/-- `n` values of a block stream; none when the stream ends early (R285, R305). -/
def mxUnstream (elem n : Nat) (bs : List Byte) : Option (List Fp) :=
  let k := mxBlocks n
  if bs.length < k * mxBlock elem then none
  else some (((chunks (mxBlock elem) k bs).flatMap (mxDecode elem)).take n)

/-! ## Hadamard -/

/-- x xor (x << 13), x xor (x >> 17), x xor (x << 5), modulo 2^32 (R298). -/
def xorshift (x : Nat) : Nat :=
  let x := (x ^^^ (x <<< 13)) % 2 ^ 32
  let x := x ^^^ (x >>> 17)
  (x ^^^ (x <<< 5)) % 2 ^ 32

/-- The signs of n points, n/32 words of the generator: true is −1 (R298). -/
def hadSigns : Nat → Nat → List Bool
  | 0, _ => []
  | k + 1, x => let y := xorshift x; (List.range 32).map y.testBit ++ hadSigns k y

/-- Negate under a sign. -/
def signed (d : Bool) (v : Fp) : Fp := if d then fpNeg v else v

/-- One butterfly stage at distance 2^t (R298). -/
def butterfly (t : Nat) (z : List Fp) : List Fp :=
  (List.range z.length).map fun i =>
    let j := i ^^^ 2 ^ t
    let a := z.getD i (.nan false)
    let b := z.getD j (.nan false)
    if i.testBit t then sub32 b a else add32 a b

/-- The stages 0 … k−1 in order. -/
def butterflies (k : Nat) (z : List Fp) : List Fp := (List.range k).foldl (fun z t => butterfly t z) z

/-- c_n for n = 32 · 2^h (R298). -/
def hadScale : Nat → Fp
  | 0 => fpDecode fp32 0x3E3504F3
  | 1 => fpDecode fp32 0x3E000000
  | _ => fpDecode fp32 0x3DB504F3

/-- The points of HSIZE (R279). -/
def hadPoints (h : Nat) : Nat := 32 * 2 ^ h

/-- The forward transform of one group (R298). -/
def hadForward (h seed : Nat) (z : List Fp) : List Fp :=
  let d := hadSigns (2 ^ h) seed
  (butterflies (5 + h) (List.zipWith signed d z)).map fun v => mul32 v (hadScale h)

/-- The inverse transform of one group (R298). -/
def hadInverse (h seed : Nat) (z : List Fp) : List Fp :=
  let d := hadSigns (2 ^ h) seed
  List.zipWith signed d ((butterflies (5 + h) z).map fun v => mul32 v (hadScale h))

/-- A transform over each group of n consecutive elements (R297). -/
def byGroups (n : Nat) (f : List Fp → List Fp) (z : List Fp) : List Fp := (chunks n (z.length / n) z).flatMap f

/-! ## Mode L -/

/-- A format's split: width in bits, plane's lowest bit, plane width, whether a base is sent (R287). -/
structure LFmt where
  width : Nat
  lo    : Nat
  w     : Nat
  base  : Bool
  deriving DecidableEq, Repr

/-- The split of a FORMAT code (R287). -/
def lFmt : Nat → Option LFmt
  | 0x01 => some { width := 16, lo := 7, w := 8, base := true }
  | 0x02 => some { width := 16, lo := 10, w := 5, base := true }
  | 0x03 => some { width := 32, lo := 23, w := 8, base := true }
  | 0x06 => some { width := 32, lo := 24, w := 8, base := false }
  | 0x07 => some { width := 8, lo := 0, w := 8, base := false }
  | 0x08 => some { width := 16, lo := 8, w := 8, base := false }
  | _ => none

/-- The plane value of an element. -/
def lPlane (f : LFmt) (x : Nat) : Nat := (x >>> f.lo) % 2 ^ f.w

/-- The remainder's width. -/
def lRemW (f : LFmt) : Nat := f.width - f.w

/-- The remainder of an element: the bits below the plane, then those above it (R287). -/
def lRem (f : LFmt) (x : Nat) : Nat := x % 2 ^ f.lo + (x >>> (f.lo + f.w)) * 2 ^ f.lo

/-- An element from its plane value and remainder. -/
def lJoin (f : LFmt) (p r : Nat) : Nat := r % 2 ^ f.lo + p * 2 ^ f.lo + (r >>> f.lo) * 2 ^ (f.lo + f.w)

/-- The plane value of symbol k, 0-13 (R288). -/
def lSymPlane (f : LFmt) (base k : Nat) : Nat :=
  if f.base then (base + 2 ^ f.w - k) % 2 ^ f.w
  else if k % 2 = 0 then k / 2 else 256 - (k + 1) / 2

/-- The code length of symbol k in a table's LENGTHS (R280). -/
def lLen (table : Word) (k : Nat) : Nat := bits table (4 * k) 4

/-- Σ 2^(12 − length) over the present symbols: at most 2^12 for a Kraft sum at most 1 (R280). -/
def lKraft (table : Word) : Nat :=
  ((List.range 16).map fun k => let l := lLen table k; if l = 0 ∨ 12 < l then 0 else 2 ^ (12 - l)).foldl (· + ·) 0

/-- The checks of TABLE_SET on LENGTHS (R280). -/
def lTableOk (table : Word) : Bool :=
  (List.range 16).all (fun k => decide (lLen table k ≤ 12)) && decide (lLen table 14 ≠ 0) && decide (lKraft table ≤ 4096)

/-- The present symbols by increasing length, then by number (R289). -/
def lOrder (table : Word) : List (Nat × Nat) :=
  (List.range 13).flatMap fun l => (List.range 16).filterMap fun k => if l ≠ 0 ∧ lLen table k = l then some (k, l) else none

/-- Canonical codes: (symbol, length, code) in order (R289). -/
def lCodesFrom : List (Nat × Nat) → Nat → Nat → List (Nat × Nat × Nat)
  | [], _, _ => []
  | (k, l) :: t, next, prev => let c := next * 2 ^ (l - prev); (k, l, c) :: lCodesFrom t (c + 1) l

/-- The canonical codes of a table (R289). -/
def lCodes (table : Word) : List (Nat × Nat × Nat) :=
  match lOrder table with
  | [] => []
  | (k, l) :: t => lCodesFrom ((k, l) :: t) 0 l

/-- `n` bits of a number, least significant first. -/
def lsb (n v : Nat) : List Bool := (List.range n).map v.testBit

/-- A code of which no code begins another, most significant bit first (R290). -/
def msb (n v : Nat) : List Bool := (lsb n v).reverse

/-- The code bits of a symbol. -/
def lCode (codes : List (Nat × Nat × Nat)) (k : Nat) : List Bool :=
  match codes.find? (fun c => c.1 == k) with
  | some (_, l, c) => msb l c
  | none => []

/-- The base of a block: the largest plane value among elements that are not zero elements (R291). -/
def lBase (f : LFmt) (xs : List Nat) : Nat := (xs.filter (· ≠ 0)).foldl (fun m x => max m (lPlane f x)) 0

/-- How many leading elements are zero, up to 16. -/
def zeroRun : Nat → List Nat → Nat
  | 0, _ => 0
  | _, [] => 0
  | n + 1, x :: xs => if x = 0 then 1 + zeroRun n xs else 0

/-- Symbols and remainders of a block under a table (R288, R291); `skip` counts elements of a run already coded. -/
def lSymbols (f : LFmt) (table : Word) (codes : List (Nat × Nat × Nat)) (base : Nat) : Nat → List Nat → List Bool × List Bool
  | _, [] => ([], [])
  | skip + 1, _ :: xs => lSymbols f table codes base skip xs
  | 0, x :: xs =>
    if x = 0 && lLen table 15 != 0 then
      let r := zeroRun 16 (x :: xs)
      let (s, m) := lSymbols f table codes base (r - 1) xs
      (lCode codes 15 ++ lsb 4 (r - 1) ++ s, m)
    else
      let p := lPlane f x
      let (s, m) := lSymbols f table codes base 0 xs
      let here := match (List.range 14).find? (fun k => lSymPlane f base k == p && lLen table k != 0) with
        | some k => lCode codes k
        | none => lCode codes 14 ++ lsb f.w p
      (here ++ s, lsb (lRemW f) (lRem f x) ++ m)

/-- A block coded under table number t, `raw` flag included (R290). -/
def lBlockWith (f : LFmt) (t : Nat) (table : Word) (xs : List Nat) : List Bool :=
  let base := if f.base then lBase f xs else 0
  let (s, m) := lSymbols f table (lCodes table) base 0 xs
  [false] ++ lsb 2 t ++ (if f.base then lsb f.w base else []) ++ s ++ m

/-- The shortest coding of a block: the table of fewest bits, the lowest number on a tie, or raw (R291). Answers the table used. -/
def lBlock (f : LFmt) (tables : List Word) (xs : List Nat) : Option Nat × List Bool :=
  let best := (List.range 4).foldl (fun (o : Option (Nat × List Bool)) t =>
    let b := lBlockWith f t (tables.getD t 0) xs
    match o with
    | none => some (t, b)
    | some (u, c) => if b.length < c.length then some (t, b) else some (u, c)) none
  match best with
  | some (t, b) => if b.length < xs.length * f.width then (some t, b) else (none, true :: xs.flatMap (lsb f.width))
  | none => (none, [])

/-- Bits as bytes, the last padded with zeros: bit i of the stream is bit i mod 8 of byte ⌊i ÷ 8⌋ (R290). -/
def bitsBytes : Nat → List Bool → List Byte
  | 0, _ => []
  | n + 1, b => BitVec.ofNat 8 (pack 1 ((b.take 8).map fun x => if x then 1 else 0)) :: bitsBytes n (b.drop 8)

/-- Bytes as bits. -/
def bytesBits (bs : List Byte) : List Bool := bs.flatMap fun b => lsb 8 b.toNat

/-- The payload of mode L before padding to a slot (R290, R291). -/
def lStream (f : LFmt) (tables : List Word) (xs : List Nat) : List Byte :=
  let blocks := (chunks 256 ((xs.length + 255) / 256) xs).map (lBlock f tables)
  let used := (List.range 4).map fun t => blocks.any fun b => b.1 == some t
  let pre := used ++ ((List.range 4).flatMap fun t => if used.getD t false then lsb 64 (tables.getD t 0).toNat else [])
  let all := pre ++ blocks.flatMap fun b => b.2
  bitsBytes ((all.length + 7) / 8) all

/-- Take `n` bits as a number, least significant first; none at the end of the stream. -/
def takeLsb (n : Nat) (b : List Bool) : Option (Nat × List Bool) :=
  if b.length < n then none else some (pack 1 ((b.take n).map fun x => if x then 1 else 0), b.drop n)

/-- Match a code: `len` bits read so far spell `v`. None for a code the table does not assign (R285). -/
def takeSym (codes : List (Nat × Nat × Nat)) : Nat → Nat → Nat → List Bool → Option (Nat × List Bool)
  | 0, _, _, _ => none
  | _, _, _, [] => none
  | n + 1, len, v, x :: b =>
    let v := 2 * v + (if x then 1 else 0)
    match codes.find? (fun c => c.2.1 == len + 1 && c.2.2 == v) with
    | some c => some (c.1, b)
    | none => takeSym codes n (len + 1) v b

What is needed → Reproduce each line from the records that contains the word "lSymPlane".

Written response →
def lSymPlane (f : LFmt) (base k : Nat) : Nat :=
      let here := match (List.range 14).find? (fun k => lSymPlane f base k == p && lLen table k != 0) with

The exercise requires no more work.